Stored data

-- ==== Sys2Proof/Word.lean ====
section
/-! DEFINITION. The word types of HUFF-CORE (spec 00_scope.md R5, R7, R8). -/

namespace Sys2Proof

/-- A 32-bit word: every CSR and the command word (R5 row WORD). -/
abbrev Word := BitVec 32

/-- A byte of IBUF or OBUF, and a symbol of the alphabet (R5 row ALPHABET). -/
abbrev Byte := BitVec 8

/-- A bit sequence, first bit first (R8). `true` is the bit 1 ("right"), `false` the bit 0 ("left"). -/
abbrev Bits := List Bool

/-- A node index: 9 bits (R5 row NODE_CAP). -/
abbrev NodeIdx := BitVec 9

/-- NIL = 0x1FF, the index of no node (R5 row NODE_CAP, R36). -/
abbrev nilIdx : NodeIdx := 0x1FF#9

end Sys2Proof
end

What to do
Make sure that every entry above is copied out exactly as it stands.

Written answer
-- ==== Sys2Proof/Word.lean ====
section
/-! DEFINITION. The word types of HUFF-CORE (spec 00_scope.md R5, R7, R8). -/

namespace Sys2Proof

/-- A 32-bit word: every CSR and the command word (R5 row WORD). -/
abbrev Word := BitVec 32

/-- A byte of IBUF or OBUF, and a symbol of the alphabet (R5 row ALPHABET). -/
abbrev Byte := BitVec 8

/-- A bit sequence, first bit first (R8). `true` is the bit 1 ("right"), `false` the bit 0 ("left"). -/
abbrev Bits := List Bool

/-- A node index: 9 bits (R5 row NODE_CAP). -/
abbrev NodeIdx := BitVec 9

/-- NIL = 0x1FF, the index of no node (R5 row NODE_CAP, R36). -/
abbrev nilIdx : NodeIdx := 0x1FF#9

end Sys2Proof
end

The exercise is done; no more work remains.